Markus Püschel
Computer Science
ETH Zürich




short CV


the pub

How to Write Fast Numerical Code 263-2300 (ETH, CS)

Basic Information

  • Course number: 263-2300, 6 credits
  • Spring 2015, lectures: M 10:15-12:00, CHN C14; Th 9:15-10:00 CAB G51; occasional substitute lectures: W 13:15-15:00 HG D3.2
  • Instructor: Markus Püschel (CAB H69.3, pueschel at inf, 2-7303)
    • Alen Stojanov (CAB 81.2, astojanov at inf)
    • Daniele Spampinato (CAB H65, daniele.spampinato at inf)
    • Gagandeep Singh (CAB H66, gsingh at inf)
    • Only for project supervision: Georg Ofenbeck (CAB H65, ofgeorg at inf)
  • Office hours:
    • Markus Püschel: Tues 11-12pm
    • Daniele Spampinato: Mon 3-4pm
    • Alen Stojanov: Wed 3-4pm
    • Gagandeep Singh: Fri 4-5pm
  • Mailing lists:
    • For technical questions: (emails to this address go to the lecturer and all TAs)
    • Forum to find project partner: (emails go to all students who have no partner yet and to Alen & Daniele)

Course Description

The fast evolution and increasing complexity of computing platforms pose a major challenge for developers of high performance software for engineering, science, and consumer applications: it becomes increasingly harder to harness the available computing power. Straightforward implementations may lose as much as one or two orders of magnitude in performance. On the other hand, creating optimal implementations requires the developer to have an understanding of algorithms, capabilities and limitations of compilers, and the target platform's architecture and microarchitecture.

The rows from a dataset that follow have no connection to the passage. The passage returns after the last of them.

/-! ### Registers of a core (R381, R408, R423) -/

/-- A register of a core as it reads. -/
def State.tileReg (s : State) (tile n : Nat) : Word :=
  if n = 0x8D8 then
    let c := s.channel tile
    BitVec.ofNat 32 (c.sent.toNat * 2 ^ 16 + (c.link.length + c.back) % 32 * 2 ^ 8 + c.held)
  else if n = 0x8D9 then
    let c := s.channel (partner tile)
    BitVec.ofNat 32 (c.taken.toNat * 2 ^ 16 + c.fifo.length)
  else s.coreReg tile n (if n = 0x8E1 then 0x400 else if n = 0x8E4 then 4 else 0)
/-- A write of a register of a core by code of a partition or the host (8): none where it is refused. -/
def State.tileWrite (s : State) (who tile n : Nat) (v : Word) : Option State :=
  let on := bit (s.coreReg tile 0x8E0 0) 0
  let fits := fun (mask : Word) => v &&& ~~~mask = 0
  match n with
  | 0x8E0 => s.smpControl who tile v
  | 0x8E1 => if v.toNat < 0x10 || bits v 24 8 ≠ 0 then none else some (s.writeSmp tile n 0x400 v)
  | 0x8E2 => if on || !fits 0xFFFFF000 then none else some (s.writeSmp tile n 0 v)
  | 0x8E3 => if on || !fits 0x00FFFFFF then none else some (s.writeSmp tile n 0 v)
  | 0x8E4 =>
    if on || v.toNat < 4 || decide (16 < v.toNat) then none
    else some (((s.writeSmp tile n 4 v).writeSmp tile 0x8E5 0 0).writeSmp tile 0x8E6 0 0)
  | 0x8E6 =>
    if (s.coreReg tile 0x8E5 0 - v).toNat ≤ 2 ^ bits (s.coreReg tile 0x8E4 4) 0 5 then some (s.writeSmp tile n 0 v) else none
  | 0x8E7 => if v = 0 then some (s.writeSmp tile n 0 0) else none
  | 0x93A => if v = 0 then some (s.setCoreReg tile n 0) else none
  | _ => none

/-! ### The privileged view -/

/-- Numbers of the per-core registers. -/
def tileNumber (n : Nat) : Bool := n == 0x8D8 || n == 0x8D9 || (decide (0x8E0 ≤ n) && decide (n ≤ 0x8E7)) || n == 0x93A
/-- Numbers of the privileged view's copy of the unprivileged one (R8). -/
def shownNumber (n : Nat) : Bool := (decide (0x800 ≤ n) && decide (n < 0x840) && n != 0x833 && n != 0x837) || (decide (0x880 ≤ n) && decide (n < 0x8C0))
/-- Numbers of registers of one group that only the privileged view gives. -/
def groupNumber (n : Nat) : Bool := n == 0x833 || n == 0x837 || (decide (0x932 ≤ n) && decide (n ≤ 0x939) && n != 0x936)
/-- A register by number, as a group reads it in the privileged view (R26). -/
def State.sysReg (s : State) (g : Group) (n : Nat) : Word :=
  if n < 0x800 then s.groupReg g n
  else if shownNumber n then s.groupReg g (n - 0x800)
  else if groupNumber n then s.groupPrivReg g n
  else if tileNumber n then s.tileReg g.tile n
  else s.partReg g.part n
/-- A SYSWR of the issuing group: none where it is an illegal operand. -/
def State.sysWrite (s : State) (n : Nat) (v : Word) : Option State :=
  if n < 0x800 then s.groupWrite n v
  else if shownNumber n then s.groupWrite (n - 0x800) v
  else if groupNumber n then none
  else if tileNumber n then s.tileWrite s.me.part s.me.tile n v
  else s.partWrite s.me.part s.me.part n v
/-- Numbers that some value may be written to: neither unassigned nor read-only (R26). -/
def writableNumber (n : Nat) : Bool :=
  if n < 0x800 || shownNumber n then [0x010, 0x011, 0x012, 0x013, 0x014, 0x015, 0x016, 0x018, 0x019, 0x038, 0x039, 0x03F].contains (n % 0x800)
  else (look n plainRegs).isSome || clearRegs.contains n || (look n tailRegs).isSome
    || [0x85F, 0x860, 0x861, 0x872, 0x875, 0x876, 0x87D, 0x8C3, 0x8C6, 0x8C8, 0x8E0, 0x8E1, 0x8E2, 0x8E3, 0x8E4, 0x8E6, 0x8E7, 0x902, 0x905,
        0x91E, 0x930, 0x931, 0x93A, 0x940, 0x962, 0x966, 0x96A, 0x96E, 0x970, 0x971, 0x972, 0x973, 0x974, 0x977].contains n
/-- A protection fault of unprivileged code that names the privileged view (R26). -/
def State.needPriv (s : State) : State := s.raise { code := 0x0C, detail := 1, mask := s.exm }
/-- SYSRD; one of SMPHEAD is an acquire at device scope (R407). -/
def execSysrd (d : BitVec 6) (n : BitVec 12) (s : State) : Out :=
  .next (s.checked true true [] fun s =>
    if !s.priv && decide (0x800 ≤ n.toNat) then s.needPriv
    else
      let v := s.sysReg s.me n.toNat
      let s := if n.toNat = 0x8E5 then s.acquire 3 else s
      (s.putS d.toNat v clsNONE).retire {})
/-- SYSWR. A write may end the writing group, whose instruction then completes with it. -/
def execSyswr (d : BitVec 6) (n : BitVec 12) (s : State) : Out :=
  let v := s.rs d.toNat
  let allowed := s.priv || decide (n.toNat < 0x800)
  let r := if allowed then s.sysWrite n.toNat v else none
  .next (s.checked (if allowed then r.isSome else writableNumber n.toNat) true [.s d.toNat] fun s =>
    if !allowed then s.needPriv
    else
      let t := (s.sysWrite n.toNat v).getD s
      if t.me.live && t.me.seq == s.me.seq then t.retire {} else t)

/-! ### The host's view and the debug port -/

/-- A device register is written (R451); none where it is refused. -/
def State.deviceWrite (s : State) (k : Nat) (v : Word) : Option State :=
  let fits := fun (mask : Word) => v &&& ~~~mask = 0
  match k with
  | 0 => if fits 0xFFFFFF00 then some { s with partDesc := pair v (hi32 s.partDesc) } else none
  | 1 => if fits 0x000FFFFF then some { s with partDesc := pair (lo32 s.partDesc) v } else none
  | 2 => if fits 0x7F && decide (1 ≤ bits v 3 4) && decide (bits v 3 4 ≤ 4) then some (s.partCommand (bits v 3 4) (bits v 0 3)) else none
  | 4 => if v = 0 then some { s with hostErr := 0 } else none
  | 0x10 => some { s with scanPer := v, scanDue := s.refs + v.toNat }
  | 0x11 | 0x12 | 0x13 => some (s.maskCores (setBits s.cdmask (32 * (k - 0x11)) 32 v.toNat))
  | 0x14 => if fits 0xF then some { s with psSel := v.toNat } else none
  | 0x15 => if fits 0xFFFF then some (s.setPatrolReg s.psSel 0 v) else none
  | 0x16 | 0x17 | 0x18 => if v = 0 then some (s.setPatrolReg s.psSel (k - 0x15) 0) else none
  | 0x1A =>
    if fits 0xFFF00001 && decide (bits v 20 12 ≤ 0x168) then some { s with power := { s.power with limit := bits v 20 12, boost := bit v 0 } } else none
  | _ => none
/-- A device register as it reads (R451). -/
def State.deviceReg (s : State) (k : Nat) : Word :=
  match k with
  | 0 => lo32 s.partDesc
  | 1 => hi32 s.partDesc
  | 2 => s.partCmd
  | 3 => s.bootst
  | 4 => s.hostErr
  | 0x10 => s.scanPer
  | 0x11 | 0x12 | 0x13 => BitVec.ofNat 32 (bits s.cdmask (32 * (k - 0x11)) 32)
  | 0x14 => BitVec.ofNat 32 s.psSel
  | 0x15 | 0x16 | 0x17 | 0x18 => s.patrolReg s.psSel (k - 0x15)
  | 0x1A => s.power.control
  | 0x1B => s.power.status
  | _ => 0
/-- What a host read at an offset of PF 0's BAR 0 returns (R436): a register of a partition, of a core or of the device, as SYSRD reads it,
and zero where there is none. A read changes nothing and is no step. -/
def State.hostRegister (s : State) (off : Nat) : Word :=
  let n := 0x800 + off % 0x2000 / 4
  if off % 4 ≠ 0 then 0
  else if off < 0x10000 then
    (if (s.part (off / 0x2000)).state = .none || shownNumber n || groupNumber n || tileNumber n then 0 else s.partReg (off / 0x2000) n)
  else if 0x100000 ≤ off ∧ off < 0x100000 + 96 * 0x2000 then (if tileNumber n then s.tileReg ((off - 0x100000) / 0x2000) n else 0)
  else if 0x200000 ≤ off then s.deviceReg ((off - 0x200000) / 4)
  else 0
/-- What a read of BAR 0 of VF p + 1 returns (R436): LQTAIL0 to LQTAIL3 and PSTATE, else zero. -/
def State.functionRegister (s : State) (p off : Nat) : Word :=
  if (s.part p).state = .none then 0
  else match off with
    | 0x0 | 0x4 | 0x8 | 0xC => s.partReg p (0x970 + off / 4)
    | 0x10 => s.partReg p 0x975
    | _ => 0
/-- A host write of register n of a partition: not performed where the register is locked (R437), dropped and counted where it is refused
(R436). A partition that does not exist has no registers. -/
def State.hostPart (s : State) (p n : Nat) (v : Word) : State :=
  if (s.part p).state = .none then s
  else if (s.part p).isLocked n then s.toError p
  else if shownNumber n || groupNumber n || tileNumber n then s.hostRefused 8
  else (s.partWrite 8 p n v).getD (s.hostRefused 8)
/-- HOST_REGISTER_WRITE at an offset of PF 0's BAR 0 (R436). -/
def execHostRegisterWrite (off : Nat) (v : Word) (s : State) : Out :=
  .next (s.onLink fun s =>
    if off % 4 ≠ 0 || decide (0x400000 ≤ off) then s
    else if off < 0x10000 then s.hostPart (off / 0x2000) (0x800 + off % 0x2000 / 4) v
    else if 0x100000 ≤ off ∧ off < 0x100000 + 96 * 0x2000 then
      let n := 0x800 + off % 0x2000 / 4
      if tileNumber n then (s.tileWrite 8 ((off - 0x100000) / 0x2000) n v).getD (s.hostRefused 8) else s.hostRefused 8
    else if 0x200000 ≤ off then (s.deviceWrite ((off - 0x200000) / 4) v).getD (s.hostRefused 8)
    else s.hostRefused 8)
/-- LOCKED_REGISTER_WRITE: a host write of a register of a partition (R437). -/
def execLockedRegisterWrite (p n : Nat) (v : Word) (s : State) : Out :=
  .next (s.onLink fun s => if p < 8 ∧ 0x800 ≤ n ∧ n < 0x1000 then s.hostPart p n v else s)
/-- DEBUG_PORT_READ: a register as the located group would read it, with the group and the path of the locator's entry (R410); what is sealed
reads zero, marked (R422, R448). -/
def execDebugPortRead (loc : Word) (n : BitVec 12) (s : State) : Out :=
  .next { s with debugOut := (s.locate? loc).map fun g =>
    let k := n.toNat
    let e := bits loc 8 3
    let off := (s.part g.part).isSealed
    { data := if off && (decide (k < 0x800) || shownNumber k || groupNumber k) then 0 else (s.sysReg g k).setWidth 64
      isSealed := off && (decide (k < 0x800) || shownNumber k || groupNumber k)
      group := g.index, path := e
      pc := if off then 0 else (g.path e).pc
      mask := if off then 0 else (g.path e).member } }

This interdisciplinary course aims to give the student an understanding of performance and introduces foundations and state-of-the-art techniques in high performance software development using important functionality such as linear algebra algorithms, transforms, filters, and others as examples. The course will focus on optimizing for the memory hierarchy and special instruction sets, thus complementing courses on parallel programming. Much of the material is based on recent research.

Further, a general strategy for performance analysis and optimization is introduced that the students will apply in group projects that accompany the course. Finally, the course will introduce the students to the recent field of automatic performance tuning.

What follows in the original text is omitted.